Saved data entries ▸
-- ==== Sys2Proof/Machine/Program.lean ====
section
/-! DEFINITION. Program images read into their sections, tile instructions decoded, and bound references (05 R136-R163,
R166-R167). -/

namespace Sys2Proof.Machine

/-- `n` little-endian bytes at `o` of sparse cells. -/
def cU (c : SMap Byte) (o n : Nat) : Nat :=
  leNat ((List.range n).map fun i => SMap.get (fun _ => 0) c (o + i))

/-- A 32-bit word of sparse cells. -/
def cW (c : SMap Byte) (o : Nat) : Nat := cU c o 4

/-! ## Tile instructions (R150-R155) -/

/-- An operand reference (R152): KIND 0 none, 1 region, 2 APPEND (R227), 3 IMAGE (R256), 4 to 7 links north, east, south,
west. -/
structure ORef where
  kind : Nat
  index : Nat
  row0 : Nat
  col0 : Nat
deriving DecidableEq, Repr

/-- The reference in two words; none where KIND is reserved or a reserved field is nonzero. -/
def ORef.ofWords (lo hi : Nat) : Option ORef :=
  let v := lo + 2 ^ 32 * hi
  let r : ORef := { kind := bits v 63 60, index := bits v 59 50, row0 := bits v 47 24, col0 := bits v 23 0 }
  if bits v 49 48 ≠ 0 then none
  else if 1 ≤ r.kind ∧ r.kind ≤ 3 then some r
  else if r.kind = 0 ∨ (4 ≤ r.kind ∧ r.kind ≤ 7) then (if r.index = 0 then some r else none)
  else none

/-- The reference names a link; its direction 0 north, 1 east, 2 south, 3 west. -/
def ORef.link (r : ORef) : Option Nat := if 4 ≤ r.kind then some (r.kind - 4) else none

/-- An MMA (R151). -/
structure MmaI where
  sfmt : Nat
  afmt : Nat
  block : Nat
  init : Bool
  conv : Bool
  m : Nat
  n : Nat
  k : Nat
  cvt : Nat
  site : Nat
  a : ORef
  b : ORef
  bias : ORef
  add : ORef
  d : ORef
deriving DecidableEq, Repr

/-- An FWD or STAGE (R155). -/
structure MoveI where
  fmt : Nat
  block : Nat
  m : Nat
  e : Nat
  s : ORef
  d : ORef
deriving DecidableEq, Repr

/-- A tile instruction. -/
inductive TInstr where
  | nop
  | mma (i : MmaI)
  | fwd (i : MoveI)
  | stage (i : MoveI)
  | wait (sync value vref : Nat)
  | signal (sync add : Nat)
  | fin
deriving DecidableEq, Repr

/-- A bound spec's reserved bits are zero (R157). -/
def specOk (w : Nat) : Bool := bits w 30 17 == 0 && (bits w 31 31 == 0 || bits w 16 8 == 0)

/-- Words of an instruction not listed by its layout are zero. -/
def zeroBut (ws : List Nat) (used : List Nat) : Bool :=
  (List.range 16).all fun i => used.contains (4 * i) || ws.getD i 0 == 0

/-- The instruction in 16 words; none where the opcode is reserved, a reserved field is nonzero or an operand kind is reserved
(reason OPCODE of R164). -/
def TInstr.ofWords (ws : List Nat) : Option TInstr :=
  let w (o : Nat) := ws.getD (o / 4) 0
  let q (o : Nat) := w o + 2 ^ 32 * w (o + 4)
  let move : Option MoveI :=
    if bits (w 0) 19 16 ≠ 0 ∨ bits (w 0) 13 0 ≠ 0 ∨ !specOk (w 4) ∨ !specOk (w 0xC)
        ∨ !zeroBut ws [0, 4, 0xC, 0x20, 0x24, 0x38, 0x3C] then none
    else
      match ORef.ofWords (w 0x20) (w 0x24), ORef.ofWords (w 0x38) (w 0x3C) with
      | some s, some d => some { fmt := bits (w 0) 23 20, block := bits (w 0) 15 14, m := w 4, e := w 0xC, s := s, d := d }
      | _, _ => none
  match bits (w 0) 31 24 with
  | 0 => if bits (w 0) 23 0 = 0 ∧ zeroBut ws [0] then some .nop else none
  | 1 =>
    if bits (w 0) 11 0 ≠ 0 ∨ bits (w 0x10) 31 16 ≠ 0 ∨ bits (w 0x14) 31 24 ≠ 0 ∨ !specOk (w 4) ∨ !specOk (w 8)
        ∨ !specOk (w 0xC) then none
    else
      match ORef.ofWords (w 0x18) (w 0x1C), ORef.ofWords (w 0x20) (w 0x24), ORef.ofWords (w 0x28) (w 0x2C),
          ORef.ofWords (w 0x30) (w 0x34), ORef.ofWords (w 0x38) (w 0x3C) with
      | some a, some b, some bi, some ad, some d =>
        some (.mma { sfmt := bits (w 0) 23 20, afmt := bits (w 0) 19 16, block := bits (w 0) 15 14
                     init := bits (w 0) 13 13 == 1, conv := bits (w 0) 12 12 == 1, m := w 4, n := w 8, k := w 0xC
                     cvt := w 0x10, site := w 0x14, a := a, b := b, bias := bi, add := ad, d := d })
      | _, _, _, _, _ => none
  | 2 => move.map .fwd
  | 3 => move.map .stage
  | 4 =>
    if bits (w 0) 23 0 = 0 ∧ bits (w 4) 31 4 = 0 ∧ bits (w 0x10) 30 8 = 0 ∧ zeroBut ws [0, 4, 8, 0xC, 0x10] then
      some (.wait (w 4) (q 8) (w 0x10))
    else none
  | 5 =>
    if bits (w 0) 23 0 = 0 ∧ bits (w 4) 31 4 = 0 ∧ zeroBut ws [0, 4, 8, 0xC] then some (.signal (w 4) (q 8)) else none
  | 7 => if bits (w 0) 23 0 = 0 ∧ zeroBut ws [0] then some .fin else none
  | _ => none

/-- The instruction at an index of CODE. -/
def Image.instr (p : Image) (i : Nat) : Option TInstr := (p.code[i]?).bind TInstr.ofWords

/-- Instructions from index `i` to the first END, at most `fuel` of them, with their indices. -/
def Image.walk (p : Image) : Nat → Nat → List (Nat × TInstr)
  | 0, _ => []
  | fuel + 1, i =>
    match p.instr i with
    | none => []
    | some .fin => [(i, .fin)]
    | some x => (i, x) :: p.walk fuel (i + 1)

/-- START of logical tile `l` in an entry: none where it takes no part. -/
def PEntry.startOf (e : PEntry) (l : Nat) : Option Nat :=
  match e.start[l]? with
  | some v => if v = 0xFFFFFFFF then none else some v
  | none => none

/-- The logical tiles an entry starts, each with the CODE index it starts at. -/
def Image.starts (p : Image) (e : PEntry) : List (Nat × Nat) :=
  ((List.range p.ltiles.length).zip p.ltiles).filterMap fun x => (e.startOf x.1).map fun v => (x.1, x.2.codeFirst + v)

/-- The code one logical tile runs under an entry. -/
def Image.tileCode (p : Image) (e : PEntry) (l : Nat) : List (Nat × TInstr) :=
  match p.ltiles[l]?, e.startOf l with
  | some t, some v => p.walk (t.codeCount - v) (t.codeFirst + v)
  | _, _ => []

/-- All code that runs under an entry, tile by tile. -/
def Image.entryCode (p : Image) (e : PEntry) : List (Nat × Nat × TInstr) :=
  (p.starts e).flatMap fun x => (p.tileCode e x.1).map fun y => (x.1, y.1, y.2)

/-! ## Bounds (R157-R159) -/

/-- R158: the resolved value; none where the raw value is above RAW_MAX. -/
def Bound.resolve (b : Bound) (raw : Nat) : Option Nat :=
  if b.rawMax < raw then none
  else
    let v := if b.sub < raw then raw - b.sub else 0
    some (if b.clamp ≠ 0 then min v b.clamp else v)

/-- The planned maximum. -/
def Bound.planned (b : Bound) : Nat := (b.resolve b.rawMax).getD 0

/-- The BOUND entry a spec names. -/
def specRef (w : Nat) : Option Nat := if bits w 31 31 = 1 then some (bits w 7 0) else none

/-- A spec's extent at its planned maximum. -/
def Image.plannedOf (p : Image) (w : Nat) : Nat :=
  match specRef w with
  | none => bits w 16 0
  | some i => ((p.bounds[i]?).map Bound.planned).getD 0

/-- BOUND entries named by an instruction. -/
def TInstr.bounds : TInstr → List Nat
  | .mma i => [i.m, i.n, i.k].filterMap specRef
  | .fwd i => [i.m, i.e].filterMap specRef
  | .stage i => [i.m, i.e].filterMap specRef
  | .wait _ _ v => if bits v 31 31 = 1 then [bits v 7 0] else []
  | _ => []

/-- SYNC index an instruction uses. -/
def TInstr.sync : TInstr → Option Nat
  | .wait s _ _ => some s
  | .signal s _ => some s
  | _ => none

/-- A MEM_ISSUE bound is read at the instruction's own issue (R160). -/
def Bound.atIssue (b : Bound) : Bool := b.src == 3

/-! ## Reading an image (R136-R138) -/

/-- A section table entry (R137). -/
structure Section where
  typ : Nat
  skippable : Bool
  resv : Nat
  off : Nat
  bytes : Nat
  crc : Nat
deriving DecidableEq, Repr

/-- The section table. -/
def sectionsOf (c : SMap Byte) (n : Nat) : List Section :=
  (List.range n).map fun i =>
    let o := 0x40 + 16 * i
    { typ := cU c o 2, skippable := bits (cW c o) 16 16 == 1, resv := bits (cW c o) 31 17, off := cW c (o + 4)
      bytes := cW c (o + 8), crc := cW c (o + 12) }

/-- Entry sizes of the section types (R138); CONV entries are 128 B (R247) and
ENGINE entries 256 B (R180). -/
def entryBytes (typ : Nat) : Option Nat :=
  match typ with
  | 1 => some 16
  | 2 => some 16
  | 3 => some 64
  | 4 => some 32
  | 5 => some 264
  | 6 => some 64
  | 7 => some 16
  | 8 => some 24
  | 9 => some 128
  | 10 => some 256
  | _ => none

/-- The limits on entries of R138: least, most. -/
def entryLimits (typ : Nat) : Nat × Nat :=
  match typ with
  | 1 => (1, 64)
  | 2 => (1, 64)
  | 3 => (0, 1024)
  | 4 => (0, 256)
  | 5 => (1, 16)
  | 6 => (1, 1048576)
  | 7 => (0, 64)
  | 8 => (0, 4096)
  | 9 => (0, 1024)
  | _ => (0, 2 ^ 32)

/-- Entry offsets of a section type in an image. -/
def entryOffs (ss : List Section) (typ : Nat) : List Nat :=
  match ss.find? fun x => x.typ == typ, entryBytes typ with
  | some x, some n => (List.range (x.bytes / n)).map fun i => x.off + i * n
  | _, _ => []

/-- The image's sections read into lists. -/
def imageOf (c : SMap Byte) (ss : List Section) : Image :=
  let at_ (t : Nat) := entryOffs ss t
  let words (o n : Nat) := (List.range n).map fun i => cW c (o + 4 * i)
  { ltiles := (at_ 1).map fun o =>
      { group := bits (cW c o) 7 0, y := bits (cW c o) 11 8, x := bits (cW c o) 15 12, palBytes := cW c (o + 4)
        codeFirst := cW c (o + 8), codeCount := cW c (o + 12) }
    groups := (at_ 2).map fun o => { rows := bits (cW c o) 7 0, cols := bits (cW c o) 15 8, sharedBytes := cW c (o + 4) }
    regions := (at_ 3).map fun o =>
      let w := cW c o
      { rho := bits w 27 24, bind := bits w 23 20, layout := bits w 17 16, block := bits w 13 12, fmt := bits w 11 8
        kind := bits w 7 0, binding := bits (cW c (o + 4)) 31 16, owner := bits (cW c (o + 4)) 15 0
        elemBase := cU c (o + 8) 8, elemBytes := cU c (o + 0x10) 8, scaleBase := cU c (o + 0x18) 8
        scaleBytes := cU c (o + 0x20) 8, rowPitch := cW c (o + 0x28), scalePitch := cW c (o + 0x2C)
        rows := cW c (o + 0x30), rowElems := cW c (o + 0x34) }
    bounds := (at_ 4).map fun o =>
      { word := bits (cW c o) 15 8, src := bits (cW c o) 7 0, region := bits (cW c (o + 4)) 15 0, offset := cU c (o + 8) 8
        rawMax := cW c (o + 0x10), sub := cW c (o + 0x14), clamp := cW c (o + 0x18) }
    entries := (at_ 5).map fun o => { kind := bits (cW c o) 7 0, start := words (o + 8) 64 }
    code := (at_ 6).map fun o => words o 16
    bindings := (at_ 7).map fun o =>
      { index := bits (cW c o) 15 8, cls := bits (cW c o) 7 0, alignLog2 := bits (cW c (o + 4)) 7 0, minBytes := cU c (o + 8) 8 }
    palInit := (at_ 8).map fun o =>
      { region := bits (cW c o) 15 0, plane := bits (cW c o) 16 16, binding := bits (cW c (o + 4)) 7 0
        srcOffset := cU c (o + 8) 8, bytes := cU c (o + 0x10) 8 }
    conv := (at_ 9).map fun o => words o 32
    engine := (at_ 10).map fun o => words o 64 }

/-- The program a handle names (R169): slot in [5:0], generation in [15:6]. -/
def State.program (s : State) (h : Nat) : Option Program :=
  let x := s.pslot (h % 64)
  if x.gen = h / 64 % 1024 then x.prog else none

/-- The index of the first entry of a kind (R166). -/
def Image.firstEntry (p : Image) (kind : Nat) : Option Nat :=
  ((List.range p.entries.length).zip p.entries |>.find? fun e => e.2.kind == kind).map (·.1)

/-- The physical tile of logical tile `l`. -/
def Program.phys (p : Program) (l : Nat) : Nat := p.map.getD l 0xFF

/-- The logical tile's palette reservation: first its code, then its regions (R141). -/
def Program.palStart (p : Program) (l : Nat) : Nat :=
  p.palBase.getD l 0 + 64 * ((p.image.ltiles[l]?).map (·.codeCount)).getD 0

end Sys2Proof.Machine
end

Activity ▸
Please print verbatim each line from the first line of the entries above to the line that contains "def ORef.link (r", inclusive, and nothing more.

Solution to this exercise ▸
-- ==== Sys2Proof/Machine/Program.lean ====
section
/-! DEFINITION. Program images read into their sections, tile instructions decoded, and bound references (05 R136-R163,
R166-R167). -/

namespace Sys2Proof.Machine

/-- `n` little-endian bytes at `o` of sparse cells. -/
def cU (c : SMap Byte) (o n : Nat) : Nat :=
  leNat ((List.range n).map fun i => SMap.get (fun _ => 0) c (o + i))

/-- A 32-bit word of sparse cells. -/
def cW (c : SMap Byte) (o : Nat) : Nat := cU c o 4

/-! ## Tile instructions (R150-R155) -/

/-- An operand reference (R152): KIND 0 none, 1 region, 2 APPEND (R227), 3 IMAGE (R256), 4 to 7 links north, east, south,
west. -/
structure ORef where
  kind : Nat
  index : Nat
  row0 : Nat
  col0 : Nat
deriving DecidableEq, Repr

/-- The reference in two words; none where KIND is reserved or a reserved field is nonzero. -/
def ORef.ofWords (lo hi : Nat) : Option ORef :=
  let v := lo + 2 ^ 32 * hi
  let r : ORef := { kind := bits v 63 60, index := bits v 59 50, row0 := bits v 47 24, col0 := bits v 23 0 }
  if bits v 49 48 ≠ 0 then none
  else if 1 ≤ r.kind ∧ r.kind ≤ 3 then some r
  else if r.kind = 0 ∨ (4 ≤ r.kind ∧ r.kind ≤ 7) then (if r.index = 0 then some r else none)
  else none

/-- The reference names a link; its direction 0 north, 1 east, 2 south, 3 west. -/
def ORef.link (r : ORef) : Option Nat := if 4 ≤ r.kind then some (r.kind - 4) else none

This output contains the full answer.